Here’s an example of what I’ve implemented so far:
import org.apache.tika.metadata.Metadata;
import org.apache.tika.parser.AutoDetectParser;
import org.apache.tika.parser.ParseContext;
import org.apache.tika.sax.BodyContentHandler;
import org.xml.sax.SAXException;
import java.io.File;
import java.io.IOException;
import java.io.InputStream;
import java.nio.file.Files;
public class MediaMetadataExtractor {
public static Integer getDuration(String filePath) {
File source = new File(filePath);
try (InputStream input = Files.newInputStream(source.toPath())) {
AutoDetectParser parser = new AutoDetectParser();
Metadata metadata = new Metadata();
parser.parse(input, new BodyContentHandler(), metadata, new ParseContext());
String durationStr = metadata.get("xmpDM:duration");
if (durationStr != null) {
long durationMs = Long.parseLong(durationStr);
return (int) (durationMs / 1000); // Convert milliseconds to seconds
}
} catch (IOException | SAXException | TikaException e) {
throw new RuntimeException("Error retrieving duration with Apache Tika", e);
}
return -1; // Unknown duration
}
public static void main(String[] args) {
String filePath = "path/to/your/video.avi";
Integer duration = getDuration(filePath);
System.out.println("Duration: " + duration + " seconds");
}
}
This code works well for other video formats like .mp4, but for .avi files, the duration is not available in the metadata extracted by Apache Tika. Below is an example of the metadata I get for an .avi file:
X-TIKA:Parsed-By -> org.apache.tika.parser.DefaultParser
X-TIKA:Parsed-By-Full-Set -> org.apache.tika.parser.DefaultParser
Content-Type -> video/x-msvideo
As you can see, there’s no duration information.
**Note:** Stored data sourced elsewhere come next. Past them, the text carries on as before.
theorem witness_CommitPointsComplete :
    (∃ (k : Fin 4) (page : Fin 4096) (s : Machine.State),
    ↑page = pgTb ↑k ∧ (s.tb ↑k).state ≠ TbState.off ∧ s.commitPending (↑page) 0 = true ∧
      (s.unit (↑page) 0).frame = none) ∧
    (∃ (k : Fin 4) (page : Fin 4096) (s : Machine.State),
    ↑page = pgTb ↑k ∧ (s.tb ↑k).state ≠ TbState.off ∧ s.commitPending (↑page) 0 = false) ∧
    (∃ (n : Fin 96) (page : Fin 4096) (s : Machine.State),
    ↑page = pgSdirx ↑n ∧ s.lock ↑n = lockLocked ∧ s.commitPending (↑page) 0 = true ∧
      (s.unit (↑page) 0).frame = none) ∧
    (∃ (n : Fin 96) (page : Fin 4096) (c : Nat) (v : Nat) (f : Machine.Field) (s : Machine.State),
    ↑page = pgSdirx ↑n ∧ s.running ↑page = true ∧ (s.unit (↑page) 0).captured = true ∧
      (s.unit (↑page) 0).next = none ∧ f ∈ F.sdirxFields ∧ f.cls = FieldClass.shadow ∧ s.shadow = [(f.key (↑page) c,
      v)]) ∧
    (∃ (k : Fin 4) (page : Fin 4096) (c : Nat) (v : Nat) (f : Machine.Field) (s : Machine.State),
    ↑page = pgTb ↑k ∧ (s.tb ↑k).state ≠ TbState.off ∧ (s.unit (↑page) 0).captured = true ∧
      (s.unit (↑page) 0).next = none ∧ f ∈ F.tbFields ∧ f.cls = FieldClass.shadow ∧ s.shadow = [(f.key (↑page) c,
      v)]) ∧
    (∃ (page : Fin 4096) (off : Nat) (lo : Nat) (f : Machine.Field) (s : Machine.State),
    fieldAtSlot (↑page) (off * 32 + lo) = some f ∧ populated ↑page = true ∧ f.cls ≠ FieldClass.none ∧
      Option.map CaveRecord.sealOk (Assoc.find id (home ↑page) s.cave) = some true) :=
  ⟨⟨3, ⟨pgTb 3, by decide⟩,
    { (seed [(home ((pgTb 3)), (commitField ((pgTb 3)) 0).1, (commitField ((pgTb 3)) 0).2, 1)]) with tbs := [(3, { Timebase.cold with state := .free })] }, by decide +kernel⟩,
    ⟨3, ⟨pgTb 3, by decide⟩, { State.reset with tbs := [(3, { Timebase.cold with state := .free })] },
      by decide +kernel⟩,
    ⟨95, ⟨pgSdirx 95, by decide⟩, seed [(home ((pgSdirx 95)), (commitField ((pgSdirx 95)) 0).1,
      (commitField ((pgSdirx 95)) 0).2, 1), (pgSdirx 95, 0, F.hdrStatusEng, lockLocked)], by decide +kernel⟩,
    ⟨95, ⟨pgSdirx 95, by decide⟩, 0, 5, F.sdirxCtrlCrcConceal,
      { (seed [((pgSdirx 95), 0, F.hdrStatusRunning, 1)]) with shadow := [(F.sdirxCtrlCrcConceal.key (pgSdirx 95) 0, 5)], units := [(⟨pgSdirx 95, 0, 0⟩, { CommitUnit.idle with captured := true, frozen := true })] }, by decide +kernel⟩,
    ⟨3, ⟨pgTb 3, by decide⟩, 0, 5, F.tbPtpSelDomain,
      { State.reset with tbs := [(3, { Timebase.cold with state := .free })], shadow := [(F.tbPtpSelDomain.key (pgTb 3) 0, 5)], units := [(⟨pgTb 3, 0, 0⟩, { CommitUnit.idle with captured := true, frozen := true })] }, by decide +kernel⟩,
    ⟨⟨pgTb 3, by decide⟩, 0x080, 0, F.tbCtrlRun,
      { State.reset with cave := [(pgTb 3, { written := true, sealOk := true, values := [] })] }, by decide +kernel⟩⟩

theorem witness_CommitRequestsComplete :
    (∃ (m : Fin 8) (k : Fin 4) (page : Fin 4096) (s : Machine.State),
    ↑page = pgTb ↑k ∧ s.accepts (↑m) (↑page) F.hdrCommit.off = true ∧ s.inert ↑page = false ∧ s.running ↑page = true ∧
      s.commitPending (↑page) 0 = false) ∧
    (∃ (m : Fin 8) (k : Fin 4) (page : Fin 4096) (s : Machine.State),
    ↑page = pgTb ↑k ∧ s.accepts (↑m) (↑page) F.hdrCommit.off = true ∧ s.inert ↑page = false ∧
      s.running ↑page = false) ∧
    (∃ (m : Fin 8) (k : Fin 4) (page : Fin 4096) (s : Machine.State),
    ↑page = pgTb ↑k ∧ s.accepts (↑m) (↑page) F.hdrCommit.off = true ∧ s.inert ↑page = false ∧
      s.commitPending (↑page) 0 = false ∧ (s.tb ↑k).state ≠ TbState.off ∧ s.events.length < scheduleSize ∧
      s.frameLate (↑k) (s.frame48 (↑page) 0 F.hdrCommitFrameLoFrameLo F.hdrCommitFrameHiFrameHi) = false) ∧
    (∃ (m : Fin 8) (k : Fin 4) (page : Fin 4096) (s : Machine.State),
    ↑page = pgTb ↑k ∧ s.accepts (↑m) (↑page) F.hdrCommit.off = true ∧ s.inert ↑page = false ∧
      s.commitPending (↑page) 0 = true ∧ (s.unit (↑page) 0).captured = false ∧ (s.unit (↑page) 0).next = none) :=
  ⟨⟨7, 3, ⟨pgTb 3, by decide⟩, seed [((pgTb 3), 0, F.hdrReady, 1), ((pgTb 3), 0, F.hdrStatusRunning, 1)],
    by decide +kernel⟩,
    ⟨7, 3, ⟨pgTb 3, by decide⟩, seed [((pgTb 3), 0, F.hdrReady, 1)], by decide +kernel⟩,
    ⟨7, 3, ⟨pgTb 3, by decide⟩,
      { (seed [((pgTb 3), 0, F.hdrReady, 1), (pgTb 3, 0, F.hdrCommitFrameLoFrameLo, 5)]) with tbs := [(3, { Timebase.cold with state := .free })] }, by decide +kernel⟩,
    ⟨7, 3, ⟨pgTb 3, by decide⟩, seed [((pgTb 3), 0, F.hdrReady, 1), (home ((pgTb 3)), (commitField ((pgTb 3)) 0).1,
      (commitField ((pgTb 3)) 0).2, 1)], by decide +kernel⟩⟩

theorem witness_CompositorControlCompletes :
    (∃ (m : Fin 8) (n : Fin 16) (s : Machine.State),
    s.accepts (↑m) (pgCpo ↑n) 128 = true ∧ s.flag (pgCpo ↑n) 0 F.cpoCtrlEn = false ∧ s.running (pgCpo ↑n) = false ∧
      s.acts (pgCpo ↑n) = true ∧ s.powerSought (pgCpo ↑n) Purpose.compositor false = false ∧
      s.powerQueue.length < powerQueueSize ∧ 1800 ≤ s.get pgPau 0 F.pauBudgetMw) ∧
    (∃ (m : Fin 8) (n : Fin 16) (s : Machine.State),
    s.accepts (↑m) (pgCpo ↑n) 128 = true ∧ s.flag (pgCpo ↑n) 0 F.cpoCtrlEn = true ∧ s.running (pgCpo ↑n) = true ∧
      (s.raster (pgCpo ↑n) 0).waiting = false) ∧
    (∃ (m : Fin 8) (n : Fin 16) (s : Machine.State),
    s.accepts (↑m) (pgCpo ↑n) 128 = true ∧ s.flag (pgCpo ↑n) 0 F.cpoCtrlEn = true ∧ s.running (pgCpo ↑n) = true ∧
      (s.raster (pgCpo ↑n) 0).waiting = true ∧ (s.bezCell ↑n).waiting = [] ∧ (∀ (u : Nat),
      u < 8 → s.commitPending (pgCpo ↑n) u = false)) ∧
    (∃ (m : Fin 8) (n : Fin 16) (s : Machine.State),
    s.accepts (↑m) (pgCpo ↑n) 128 = true ∧ s.flag (pgCpo ↑n) 0 F.cpoCtrlEn = true ∧ s.running (pgCpo ↑n) = false) ∧
    (∃ (m : Fin 8) (n : Fin 16) (s : Machine.State),
    s.accepts (↑m) (pgCpo ↑n) 564 = true ∧ s.get (pgCpo ↑n) 0 F.cpoCellIndexCell < 7 ∧ s.running (pgCpo ↑n) = true ∧
      s.commitPending (pgCpo ↑n) (s.get (pgCpo ↑n) 0 F.cpoCellIndexCell + 1) = false) ∧
    (∃ (m : Fin 8) (n : Fin 16) (s : Machine.State),
    s.accepts (↑m) (pgCpo ↑n) 564 = true ∧ s.get (pgCpo ↑n) 0 F.cpoCellIndexCell < 7 ∧ s.running (pgCpo ↑n) = false ∧
      (s.unstage (pgCpo ↑n) (s.get (pgCpo ↑n) 0 F.cpoCellIndexCell + 1)).cpoLayerRefusal (↑n) (s.get (pgCpo ↑n) 0 F.cpoCellIndexCell) = none) ∧
    (∃ (m : Fin 8) (n : Fin 16) (s : Machine.State),
    s.accepts (↑m) (pgCpo ↑n) 564 = true ∧ s.get (pgCpo ↑n) 0 F.cpoCellIndexCell < 7 ∧
      s.commitPending (pgCpo ↑n) (s.get (pgCpo ↑n) 0 F.cpoCellIndexCell + 1) = true ∧
      (s.unit (pgCpo ↑n) (s.get (pgCpo ↑n) 0 F.cpoCellIndexCell + 1)).captured = false ∧
      (s.unit (pgCpo ↑n) (s.get (pgCpo ↑n) 0 F.cpoCellIndexCell + 1)).next = none) ∧
    (∃ (n : Fin 16) (s : Machine.State),
    (s.raster (pgCpo ↑n) 0).running = true ∧ (s.raster (pgCpo ↑n) 0).waiting = false) :=
  ⟨⟨7, 15, seed [((pgCpo 15), 0, F.cpoCtrlEn, 0), ((pgCpo 15), 0, F.hdrReady, 1), (pgPau, 0, F.pauBudgetMw, 1800)],
    by decide +kernel⟩,
    ⟨7, 15, seed [((pgCpo 15), 0, F.cpoCtrlEn, 1), ((pgCpo 15), 0, F.hdrStatusRunning, 1)], by decide +kernel⟩,
    ⟨7, 15, { (seed [((pgCpo 15), 0, F.cpoCtrlEn, 1), ((pgCpo 15), 0, F.hdrStatusRunning, 1)]) with rasters := [(⟨pgCpo 15, 0, 0⟩, { raster0 with waiting := true })] }, by decide +kernel⟩,
    ⟨7, 15, seed [((pgCpo 15), 0, F.cpoCtrlEn, 1)], by decide +kernel⟩,
    ⟨7, 15, seed [((pgCpo 15), 0, F.hdrStatusRunning, 1)], by decide +kernel⟩,
    ⟨7, 15, State.reset, by decide +kernel⟩,
    ⟨7, 15, seed [(pgCpo 15, 0, F.cpoCellIndexCell, 6), (pgCpo 15, 6, F.cpoLCommitCommit, 1)], by decide +kernel⟩,
    ⟨15, { State.reset with rasters := [(⟨pgCpo 15, 0, 0⟩, raster0)] }, by decide +kernel⟩⟩

theorem witness_DatapathFaultsComplete :
    ∃ (f : Fin 4096) (s : Machine.State),
    s.flag pgFlt 0 F.fltCoverSeals = true ∧ s.flag pgFlow (↑f) F.flowwinCtx6SealEn = true :=
  ⟨4095, seed [(pgFlt, 0, F.fltCoverSeals, 1), (pgFlow, (4095), F.flowwinCtx6SealEn, 1)], by decide +kernel⟩

theorem witness_DeviceIdIsFixed :
    (∃ (s : Machine.State) (m : Fin 8),
    (∀ f ∈ fieldsAt pgDev 128, s.get pgDev 0 f = coldOf pgDev 0 f) ∧ s.controlReset = false ∧ s.masterOpen ↑m = true ∧
      Assoc.find Key.code (latchKey (↑m) pgDev 128) s.latch = none) ∧
    (∃ (s : Machine.State),
    (∀ f ∈ fieldsAt pgDev 128, s.get pgDev 0 f = coldOf pgDev 0 f)) ∧
    (∃ (s : Machine.State) (mapMode : Bool) (twinSide : Bool) (loss : PortLoss) (m : Fin 8) (i : Instr),
    (∀ f ∈ fieldsAt pgDev 128, s.get pgDev 0 f = coldOf pgDev 0 f) ∧ i ∈ [Instr.coldReset mapMode twinSide,
      Instr.warmReset, Instr.watchdogExpiry, Instr.devResetWarm m, Instr.devResetControl m, Instr.pcieReset loss]) :=
  ⟨⟨{ State.reset with controlReset := false }, 7, (fun _ _ => rfl), by decide +kernel, by decide +kernel,
    by decide +kernel⟩,
    ⟨State.reset, (fun _ _ => rfl)⟩,
    ⟨State.reset, true, true, ⟨true, [], 0⟩, 7, .warmReset, (fun _ _ => rfl), by decide +kernel⟩⟩

theorem witness_DoneLogKeepsOrder :
    (∃ (e : Event) (s : Machine.State),
    e.notify = true ∧ s.doneLog.length < 64) ∧
    (∃ (e : Event) (s : Machine.State),
    e.notify = true ∧ 64 ≤ s.doneLog.length) ∧
    (∃ (e : Event),
    e.notify = false ∧ e.kind ≠ EvKind.notify) ∧
    (∃ (h : BitVec 16) (e : Event) (s : Machine.State),
    s.pendingEvent h.toNat = some e ∧ e.kind = EvKind.notify ∧ s.doneLog.length < 64) ∧
    (∃ (h : BitVec 16) (e : Event) (s : Machine.State),
    s.pendingEvent h.toNat = some e ∧ e.kind = EvKind.notify ∧ 64 ≤ s.doneLog.length) ∧
    (∃ (m : Fin 8) (s : Machine.State) (h : Nat) (rest : List Nat),
    s.controlReset = false ∧ s.masterOpen ↑m = true ∧
      Assoc.find Key.code (latchKey (↑m) pgSched F.schedDoneHandle.off) s.latch = none ∧ s.doneLog = h :: rest) ∧
    (∃ (m : Fin 8) (s : Machine.State),
    s.controlReset = false ∧ s.masterOpen ↑m = true ∧
      Assoc.find Key.code (latchKey (↑m) pgSched F.schedDoneHandle.off) s.latch = none ∧ s.doneLog = []) :=
  ⟨⟨event0 .take true, State.reset, by decide +kernel⟩,
    ⟨event0 .take true, { State.reset with doneLog := List.replicate 64 0 }, by decide +kernel⟩,
    ⟨event0 .take false, by decide +kernel⟩,
    ⟨0, event0 .notify true, { State.reset with events := [event0 .notify true] }, by decide +kernel⟩,
    ⟨0, event0 .notify true, { State.reset with events := [event0 .notify true], doneLog := List.replicate 64 0 },
      by decide +kernel⟩,
    ⟨7, { State.reset with controlReset := false, doneLog := 0 :: ([]) }, 0, [], by decide +kernel⟩,
    ⟨7, { State.reset with controlReset := false, doneLog := [] }, by decide +kernel⟩⟩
The filetypes I am working with are: jpeg, mp3, mp4, png, jpg, gif, mov, avi, bmp.
I am only facing this issue with .avi files, I can extract duration for .mov files, mp4 and mp3.
Is there a way to extract the duration of .avi files using Apache Tika?
If Tika cannot extract this information, is there an alternative approach I can use that doesn’t involve FFmpeg due to its vulnerabilities?
3